Institut de Microbiologie de la Méditerranée (IMM) - Laboratoire d'Ingénierie des systèmes macromoléculaires (LISM)

Contexte : 
Notre équipe s’intéresse aux stratégies mises en jeu au cours d’une infection par la bactérie pathogène Pseudomonas aeruginosa. Plus particulièrement nous nous intéressons à caractériser comment elle est capable de s’établir et de se développer dans les poumons des patients atteint de la mucoviscidose sans que le système immunitaire ne soit capable de l’éradiquer. Cette bactérie est ainsi capable de fabriquer et utiliser des facteurs de virulence (armes) qui lui permettent de contourner et déstabiliser les défenses de l’hôte afin de faciliter la colonisation et/ou sa dissémination.
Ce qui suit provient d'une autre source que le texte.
-- ==== Sys2Proof/Machine/Stop.lean ====
section
/-! DEFINITION. Stop sites (R98): moves of a transfer and their refusal (R25 to R29, R288, R341 to R344), stops for a
portable save (R290), halts and breakpoints (R311, R314), and the request of a transfer (R288, R329, R366). -/
namespace Sys2Proof.Machine

/-! ## Maps -/

/-- The non-anchor entry of a map at a code offset (R23). -/
def Version.stopAt (v : Version) (pc : Nat) : Option MapEntry := v.map.find? fun m => !m.anchor && m.coff == pc

/-- The non-anchor entry of an ordinal. -/
def Version.ordinal (v : Version) (n : Nat) : Option MapEntry := v.map.find? fun m => !m.anchor && m.ord == n

/-- Code offset of an anchor (R26). -/
def Version.anchorAt (v : Version) (n : Nat) : Option Nat := (v.map.find? fun m => m.anchor && m.ord == n).map MapEntry.coff

/-- The ordinal of an anchor at a code offset. -/
def Version.anchorOrd (v : Version) (off : Nat) : Option Nat := (v.map.find? fun m => m.anchor && m.coff == off).map MapEntry.ord

/-- Join addresses pending above an entry, innermost first; `n` bounds the depth (R26). -/
def Group.joins (g : Group) (e : Nat) : Nat → List Nat
  | 0 => []
  | n + 1 =>
    let x := g.entry e
    if x.parent < 72 then x.join.toNat :: g.joins x.parent n else []

/-- Whether a fragment's pending joins match an entry's descriptors (R26). -/
def MapEntry.fits (m : MapEntry) (v : Version) (joins : List Nat) : Bool :=
  m.frags.length == joins.length && (List.range joins.length).all fun l =>
    match m.frags.find? fun d => d.2 == l with
    | some d => v.anchorAt d.1 == joins[l]?
    | none => false

/-- Whether two entries list descriptors with the same JORD at each LEVEL (R342). -/
def MapEntry.sameFrags (a b : MapEntry) : Bool :=
  a.frags.length == b.frags.length && a.frags.all fun d => b.frags.contains d

/-- Whether ordinal `n` of S has a counterpart in D (R28). -/
def hasCounterpart (src dst : MapEntry) : Bool :=
  (dst.live.all fun v => (src.live.any fun u => u.value == v.value) || (src.recipes.any fun r => r.value == v.value)) &&
  (dst.asyncs.all fun a => src.asyncs.any fun b => b.aid == a.aid && b.akind == a.akind && b.cls == a.cls &&
    b.maxout == a.maxout && bitOf b.aflags 1 == bitOf a.aflags 1 && b.dest == a.dest && b.dsize == a.dsize) &&
  (src.asyncs.all fun b => dst.asyncs.any fun a => a.aid == b.aid)

/-! ## Values -/

/-- A value at a stop site: per lane, or one for the group. -/
structure Val where
  lane : Bool
  vals : List Nat
  deriving DecidableEq, Repr

/-- The value in a lane. -/
def Val.at_ (v : Val) (l : Nat) : Nat := if v.lane then v.vals[l]?.getD 0 else v.vals.headD 0

/-- The value for the group: that of the lowest lane of a per-lane value. -/
def Val.one (v : Val) (m : Word) : Nat := v.at_ (lowLane m)

/-- A V register of a lane. -/
def Group.getV (g : Group) (r l : Nat) : Word := ((g.v[r]?).bind fun x => x[l]?).getD 0
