/-- Reserved fields and codes of an entry's records (Tables 02-8 to 02-11). -/
def entryForm (img : List Byte) (pool poolsz e : Nat) : Bool :=
  let fits (o size n : Nat) : Bool := o + size * n ≤ poolsz
  let anchor := bitOf e 113
  bitsOf e 127 114 == 0 && bitsOf e 103 96 ≤ 8 && (!anchor || (bitsOf e 79 64 == 0 && bitsOf e 95 80 == 0 && bitsOf e 103 96 == 0 &&
      bitsOf e 111 104 == 0)) &&
    fits (bitsOf e 159 128) 8 (bitsOf e 79 64) && fits (bitsOf e 191 160) 16 (bitsOf e 95 80) &&
    fits (bitsOf e 223 192) 8 (bitsOf e 103 96) && fits (bitsOf e 255 224) 24 (bitsOf e 111 104) &&
    ((poolList img (pool + bitsOf e 159 128) 8 (bitsOf e 79 64)).all fun x =>
      bitsOf x 47 44 ≤ 4 && bitsOf x 43 40 ≤ 2 && (bitsOf x 43 40 != 2 || bitsOf x 47 44 == 3) && bitsOf x 39 32 == 0) &&
    ((poolList img (pool + bitsOf e 191 160) 16 (bitsOf e 95 80)).all fun x =>
      let how := bitsOf x 23 16
      how ≤ 2 && bitsOf x 31 24 ≤ 1 && bitsOf x 63 56 == 0 &&
        (if how == 2 then bitsOf x 55 48 == 4 || bitsOf x 55 48 == 8 else bitsOf x 55 48 == 0)) &&
    ((poolList img (pool + bitsOf e 223 192) 8 (bitsOf e 103 96)).all fun x => bitsOf x 63 48 == 0) &&
    ((poolList img (pool + bitsOf e 255 224) 24 (bitsOf e 111 104)).all fun x =>
      bitsOf x 191 160 == 0 && bitsOf x 63 48 == 0 && bitsOf x 47 42 == 0 && 1 ≤ bitsOf x 39 32 && bitsOf x 39 32 ≤ 128 &&
        bitsOf x 31 24 ≤ 3 && 1 ≤ bitsOf x 23 16 && bitsOf x 23 16 ≤ 6)

/-- Whether recipes name only values made before them (R25). -/
def basesMade : List Nat → List Recipe → Bool
  | _, [] => true
  | made, r :: rs => (r.how == 0 || made.contains r.base) && basesMade (r.value :: made) rs

/-- Whether a list holds no value twice. -/
def noRepeat : List Nat → Bool
  | [] => true
  | x :: xs => !xs.contains x && noRepeat xs

/-- A parsed map: HORIZON and entries. -/
structure MapOf where
  horizon : Nat
  entries : List MapEntry
  deriving DecidableEq, Repr

/-- The entries' 32 bytes. -/
def mapRaw (img : List Byte) (s : Sect) : List Nat :=
  (List.range (rdImg img (s.off + 4) 4)).map fun i => rdImg img (s.off + rdImg img (s.off + 12) 4 + 32 * i) 32

/-- The pool's place in the image. -/
def mapPool (img : List Byte) (s : Sect) : Nat := s.off + rdImg img (s.off + 16) 4

/-- The map of a section. -/
def mapOf (img : List Byte) (s : Sect) : MapOf :=
  { horizon := rdImg img (s.off + 8) 2, entries := (mapRaw img s).map (mapEntryOf img (mapPool img s)) }

/-- Whether offsets never fall. -/
def rising : List Nat → Bool
  | x :: y :: r => x ≤ y && rising (y :: r)
  | _ => true

/-- The checks of a map against the code it describes (R23 to R27): a reason, or none. -/
def mapReason (img : List Byte) (s : Sect) (code : List Word) (ords : Nat) : Option Nat :=
  let h := rdImg img s.off 32
  let raw := mapRaw img s
  let m := mapOf img s
  let poolsz := bitsOf h 191 160
  let stops := m.entries.filter fun e => !e.anchor
  let form : Bool := 32 ≤ s.size && bitsOf h 31 0 == 0x4D53584B && bitsOf h 95 80 == 0 && bitsOf h 255 192 == 0 && m.horizon != 0 &&
    bitsOf h 127 96 + 32 * bitsOf h 63 32 ≤ s.size && bitsOf h 159 128 + poolsz ≤ s.size && rising (m.entries.map MapEntry.coff) &&
    raw.all (entryForm img (mapPool img s) poolsz) &&
    (m.entries.all fun e => e.coff % 4 == 0 && e.coff < 4 * code.length && e.ord < ords &&
      (e.anchor || ((code[e.coff / 4]?).map fun w => w.getLsbD 0).getD false) &&
      noRepeat (e.live.map Live.value ++ e.recipes.map Recipe.value) && basesMade (e.live.map Live.value) e.recipes)
  if !form then some 0x08
  else if !(noRepeat (stops.map MapEntry.coff) && noRepeat (stops.map MapEntry.ord)) then some 0x07
  else if (stopOffsets code).all fun o => stops.any fun e => e.coff == o then none
  else some 0x06

/-! ## Pinamet -/

/-- Whether code has a unit that Pinamet forbids (Table 02-6): a per-lane `brc`, `brm`, `jset`, `join`, `jmpi`, and the
forms of `call` and `ret` with a vector link (log 11). -/
def pinametBad (code : List Word) : Bool :=
  (unitOffsets code 0 0).any fun o => [0x03, 0x05, 0x06, 0x07, 0x08, 0x0A, 0x0C].contains (unitOp (code.drop (o / 4)))

/-! ## Relocations -/

/-- A relocation or patch-site record (Table 02-12). -/
structure Reloc where
  addend : Nat
  base : Nat
  shift : Nat
  rkind : Nat
  sec : Nat
  off : Nat
  deriving DecidableEq, Repr

/-- The records of every relocation and patch-site section, as numbers. -/
def relocsRaw (img : List Byte) (ss : List Sect) : List Nat :=
  (ss.filter fun s => s.kind == 5 || s.kind == 6).flatMap fun s => (List.range (s.size / 16)).map fun i => rdImg img (s.off + 16 * i) 16

/-- The records of every patch-site section, as numbers (R31). -/
def patchesRaw (img : List Byte) (ss : List Sect) : List Nat := relocsRaw img (ss.filter fun s => s.kind == 6)

/-- A record from its bits. -/
def relocOf (x : Nat) : Reloc :=
  { addend := bitsOf x 127 96, base := bitsOf x 79 64, shift := bitsOf x 63 56, rkind := bitsOf x 55 48, sec := bitsOf x 47 32,
    off := bitsOf x 31 0 }

/-- A record's site lies in its section and has the form its kind needs (R30); an I-format word is one by its opcode. -/
def relocOk (img : List Byte) (ss : List Sect) (x : Nat) : Bool :=
  let r := relocOf x
  match ss[r.sec]?, ss[r.base]? with
  | some s, some _ =>
    let w := rdImg img (s.off + r.off) 4
    bitsOf x 95 80 == 0 && r.shift ≤ 63 && 1 ≤ r.rkind && r.rkind ≤ 4 && r.off % 4 == 0 && r.off + (if r.rkind == 1 then 8 else 4) ≤ s.size &&
      (match r.rkind with
      | 2 => (match readUnit [BitVec.ofNat 32 w] with
        | .ok (i, _) => (match i.parts.map Parts.f with
          | some (.i _) => true
          | _ => false)
        | .error _ => false)
      | 3 => w / 2 ^ 25 == 0x79
      | _ => true)
  | _, _ => false

/-- The value a record places (R30), for an image loaded at an address. -/
def relocVal (ss : List Sect) (load : Nat) (r : Reloc) : Nat :=
  ((((load + ((ss[r.base]?).map Sect.off).getD 0 : Nat) : Int) + toSigned 32 r.addend) % (2 ^ 64 : Nat)).toNat

/-- The bytes that a record places over the word or words at its site. -/
def Reloc.bytes (r : Reloc) (val w : Nat) : List Byte :=
  match r.rkind with
  | 1 => bytesOf 8 val
  | 2 => bytesOf 4 (w / 2 ^ 17 * 2 ^ 17 + val / 2 ^ r.shift % 2 ^ 16 * 2 + w % 2)
  | 3 => bytesOf 4 (w / 2 ^ 25 * 2 ^ 25 + val / 2 ^ r.shift % 2 ^ 24 * 2 + w % 2)
  | _ => bytesOf 4 val

/-- Where in an image a record's site lies. -/
def Reloc.site (ss : List Sect) (r : Reloc) : Nat := ((ss[r.sec]?).map Sect.off).getD 0 + r.off

/-- An image with records applied to it, whatever section their sites lie in (R30). -/
def relocate (ss : List Sect) (load : Nat) (rs : List Reloc) (img : List Byte) : List Byte :=
  rs.foldl (fun (b : List Byte) r =>
    let o := r.site ss
    let new := r.bytes (relocVal ss load r) (rdImg b o 4)
    b.take o ++ new ++ b.drop (o + new.length)) img

/-- An image as LOAD relocates it for an address: records in form are applied. -/
def relocImage (img : List Byte) (ss : List Sect) (load : Nat) : List Byte :=
  relocate ss load (((relocsRaw img ss).filter (relocOk img ss)).map relocOf) img

/-! ## Kernels -/

/-- Stage-table records of a kernel's version (R119, Table 07-12): (ENTRY, COFF). -/
def stagesOf (img : List Byte) (ss : List Sect) (k vtag : Nat) : List (Nat × Nat) :=
  (ss.filter fun s => s.kind == 9 && (s.kernel == k || s.kernel == 0xFFFF)).flatMap fun s =>
    (List.range (s.size / 16)).filterMap fun i =>
      let b := s.off + 16 * i
      if rdImg img b 4 == vtag then some (rdImg img (b + 4) 2, rdImg img (b + 8) 4) else none

/-- A version from its record, in a relocated image. -/
def versionOf (img : List Byte) (ss : List Sect) (k r : Nat) : Version :=
  let csec := bitsOf r 143 128
  let s := (ss[csec]?).getD { kind := 3, kernel := k, off := 0, size := 0 }
  let newer := Config.generation < bitsOf r 39 32
  let none_ : MapOf := { horizon := 1, entries := [] }
  let m : MapOf := if newer then none_ else ((sectOfKind ss (bitsOf r 159 144) 4).map (mapOf img)).getD none_
  { vtag := bitsOf r 31 0, gen := bitsOf r 39 32, width := bitsOf r 47 40, vregs := bitsOf r 63 48, featreq := bitsOf r 127 64,
    vflags := bitsOf r 255 224, entry := bitsOf r 223 192, secOff := s.off, code := imgWords img s.off (s.size / 4),
    horizon := m.horizon, map := m.entries, stages := stagesOf img ss k (bitsOf r 31 0) }

/-- The translated Pinamet form of a kernel, if it has one (R21, R22, log 11). -/
def pinametOf (img : List Byte) (ss : List Sect) (k d : Nat) : Option Version :=
  match sectOfKind ss (bitsOf d 79 64) 2 with
  | none => none
  | some s =>
    let m : MapOf := ((sectOfKind ss (bitsOf d 95 80) 4).map (mapOf img)).getD { horizon := 1, entries := [] }
    some { vtag := 0xFFFFFFFF, gen := 2, width := 32, vregs := bitsOf d 207 192, featreq := 0, vflags := 0, entry := 0, secOff := s.off,
           code := imgWords img s.off (s.size / 4), horizon := m.horizon,
           map := m.entries, stages := stagesOf img ss k 0xFFFFFFFF }

/-- A kernel from its descriptor. -/
def kernelOf (img : List Byte) (ss : List Sect) (k d : Nat) : Kernel :=
  { kflags := bitsOf d 223 208, pregs := bitsOf d 207 192, priv := bitsOf d 191 160, spad := bitsOf d 159 128, ords := bitsOf d 127 96,
    versions := (recordsOf img d).map (fun r => versionOf img ss k r) ++ (pinametOf img ss k d).toList }

/-- The maps and Pinamet of a kernel: a reason, or none. -/
def kernelReason (img : List Byte) (ss : List Sect) (d : Nat) : Option Nat :=
  let words (s : Sect) : List Word := imgWords img s.off (s.size / 4)
  let ords := bitsOf d 127 96
  let native := (recordsOf img d).findSome? fun r =>
    if Config.generation < bitsOf r 39 32 then none
    else
      match sectOfKind ss (bitsOf r 143 128) 3, sectOfKind ss (bitsOf r 159 144) 4 with
      | some c, some m => mapReason img m (words c) ords
      | _, _ => some 0x01
  match native with
  | some x => some x
  | none =>
    match sectOfKind ss (bitsOf d 79 64) 2 with
    | none => none
    | some p =>
      if pinametBad (words p) then some 0x05
      else
        match sectOfKind ss (bitsOf d 95 80) 4 with
        | some m => mapReason img m (words p) ords
        | none => if (stopOffsets (words p)).isEmpty then none else some 0x06

/-- Whether R21 finds a version for a launch that is not a debug launch, or there is a Pinamet form (R32). -/
def Kernel.runnable (k : Kernel) : Bool :=
  k.versions.any fun v => v.isPinamet || (v.fitsDevice && !bitOf v.vflags 1 && !bitOf v.vflags 0)

/-- Whether some Pinamet section, named by a kernel or not, has a unit that Pinamet forbids (R22). -/
def anyPinametBad (img : List Byte) (ss : List Sect) : Bool :=
  ss.any fun s => s.kind == 2 && pinametBad (imgWords img s.off (s.size / 4))

/-- Parses an image of `n` bytes loaded at an address: its kernels, or a reason of Table 02-13. Tables and code are read from the
relocated image (R30). -/
def parseImage (img : List Byte) (n load : Nat) : Except Nat (List Kernel) :=
  if !headerOk img n then .error 0x01
  else
    let ss := sectsOf img
    let b := relocImage img ss load
    let ks := (List.range (rdImg img 16 4)).map fun k => (descOf ss k).map fun s => rdImg b s.off 64
    if ks.any fun d => match d with | some x => !kernelOk b ss x | none => true then .error 0x01
    else
      let ds := ks.filterMap id
      match ds.findSome? (kernelReason b ss) with
      | some r => .error r
      | none =>
        if anyPinametBad b ss then .error 0x05
        else if !(relocsRaw img ss).all (relocOk img ss) then .error 0x09
        else
          let kernels := (ds.zip (List.range ds.length)).map fun p => kernelOf b ss p.2 p.1
          if kernels.all Kernel.runnable then .ok kernels else .error 0x04

/-! ## Residency -/

/-- Bytes that the loader writes where a context can read them; a byte that does not translate is not written. -/
def State.patchVirt (s : State) (c va : Nat) : List Byte → State
  | [] => s
  | b :: bs =>
    let s1 := match s.xlate c va 0 with
      | .ok t => s.putTgt 384 t [b]
      | .error _ => s
    s1.patchVirt c (va + 1) bs

/-- Sites of records in data sections are written into the image where the context holds it (R30, R31, log 10). -/
def State.relocData (s : State) (c : Nat) (img : List Byte) (load : Nat) (raw : List Nat) : State :=
  let ss := sectsOf img
  let rs := raw.map relocOf
  let b := relocate ss load rs img
  rs.foldl (fun (s : State) r =>
    match ss[r.sec]? with
    | some t =>
      if t.kind == 7 || t.kind == 8 then
        s.patchVirt c (load + r.site ss) ((b.drop (r.site ss)).take (if r.rkind == 1 then 8 else 4))
      else s
    | none => s) s

/-- Whether some group executes a version of an object, or will once its fragments have moved (R31). -/
def State.executes (s : State) (o k v : Nat) : Bool :=
  s.groups.any fun g => g.obj == o && g.kidx == k && g.phase != .gone && (g.ver == v || g.pending == some v)

/-- Kernels of a resident object whose patch sites are applied again for an address: its relocations stay as they were, and a version
that a group executes is left alone (R31). -/
def State.repatch (s : State) (o : Obj) (load : Nat) : List Kernel :=
  let ss := sectsOf o.image
  let records (kind : Nat) : List Reloc :=
    ((relocsRaw o.image (ss.filter fun t => t.kind == kind)).filter (relocOk o.image ss)).map relocOf
  let img := relocate ss load (records 6) (relocate ss o.load (records 5) o.image)
  let patch (k : Nat) (v : Version × Nat) : Version :=
    if s.executes o.id k v.2 then v.1 else { v.1 with code := imgWords img v.1.secOff v.1.code.length }
  o.kernels.zipIdx.map fun k => { k.1 with versions := k.1.versions.zipIdx.map (patch k.2) }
Avec nos recherches nous espérons apprendre à mieux connaître les facteurs de virulence de P. aeruginosa afin d’empêcher qu’ils soient fabriqués ou empêcher qu’ils fonctionnent et ainsi être capables de désarmer le pathogène.

Objectifs :
La demande concerne un financement de 24 mois qui viendra en soutien de la Thèse de Lucas Dupuis, un étudiant prometteur qui a concouru et obtenu une bourse de thèse de l’Institut de Microbiologie, Bioénergie et Biotechnologie d’Aix-Marseille Université. Les expériences prévues dans ce projet auront pour but de tester pour la première fois l’attrayante hypothèse que trois protéines que nous avons identifiées sont des armes de P. aeruginosa et sont importantes au cours de l’infection. Ces trois protéines pourraient permettre au pathogène d’échapper au système immunitaire de l’hôte en aidant à résister à l’arrivée massive de cuivre. Ainsi, nous utiliserons diverses approches pour démontrer que ces protéines sont fabriquées et actives dans des souches cliniques de patients atteints de la mucoviscidose. Nous évaluerons ensuite si ces protéines sont fabriquées, en quelle quantité et avec quelle temporalité, directement dans des macrophages lors de la phagocytose (mécanisme clé de notre système immunitaire qui permet de tuer le pathogène). Enfin, nous évaluerons si les trois protéines sont importantes pendant la phagocytose et la survie intra-macrophagique.

Perspectives :
Les infections pulmonaires restent la cause principale de mortalité et de morbidité des patients atteints de mucoviscidose. Malgré les progrès réalisés pour lutter contre celles-ci, plusieurs bactéries sont devenues résistantes aux antibiotiques. Des moyens alternatifs de lutte contre les infections pulmonaires sont donc nécessaires. Les bactéries pathogènes telles que P. aeruginosa, utilisent diverses stratégies pour résister aux défenses de l’hôte et les cibler permettrait de désarmer la bactérie plutôt que de la tuer afin qu’elle puisse être ensuite éliminée par les défenses immunitaires de l’hôte. Ce projet, avec l’étude de 3 nouvelles armes potentielles de P. aeruginosa, s’inscrit dans ce contexte de recherche de nouvelles cibles thérapeutiques. Sa réalisation aidera à mieux comprendre comment P. aeruginosa résiste aux phagocytes, la 1ère ligne de défense de notre organisme contre le pathogène. C’est le 1er enjeu qui permettra le développement de voies thérapeutiques innovantes pour lutter contre la primo colonisation de P. aeruginosa et retarder, voire éliminer, le processus de chronicité.

Résultats obtenus :
Dans le cadre de nos recherches sur les mécanismes employés par le pathogène pour exercer sa virulence, nous travaillons sur un système de transport que P. aeruginosa possède et qui est essentiel à son pouvoir pathogène. Grâce aux soutiens des associations Vaincre la Mucoviscidose et Grégory Lemarchal nous avons identifié plusieurs protéines qui utilisent ce système pour leur transport vers leur lieu d’action. Etant donné que ce système de transport est important pour la virulence de P. aeruginosa il est probable que certaines des protéines que nous avons identifiées soient des armes du pathogène et c’est ce que nous voulons découvrir. Nous avons ensuite manipulé P. aeruginosa pour qu’elle ne fabrique plus ces armes potentielles et ceci nous a permis de découvrir que plusieurs d’entre elles étaient nécessaires à la tolérance au cuivre de P. aeruginosa. Le cuivre est un métal connu pour être bactéricide et la tolérance au cuivre est essentielle au processus d’infection. En effet, les macrophages, les 1ères cellules de l’immunité innée faisant face au pathogène, utilisent le cuivre comme un antibactérien pour éliminer les bactéries.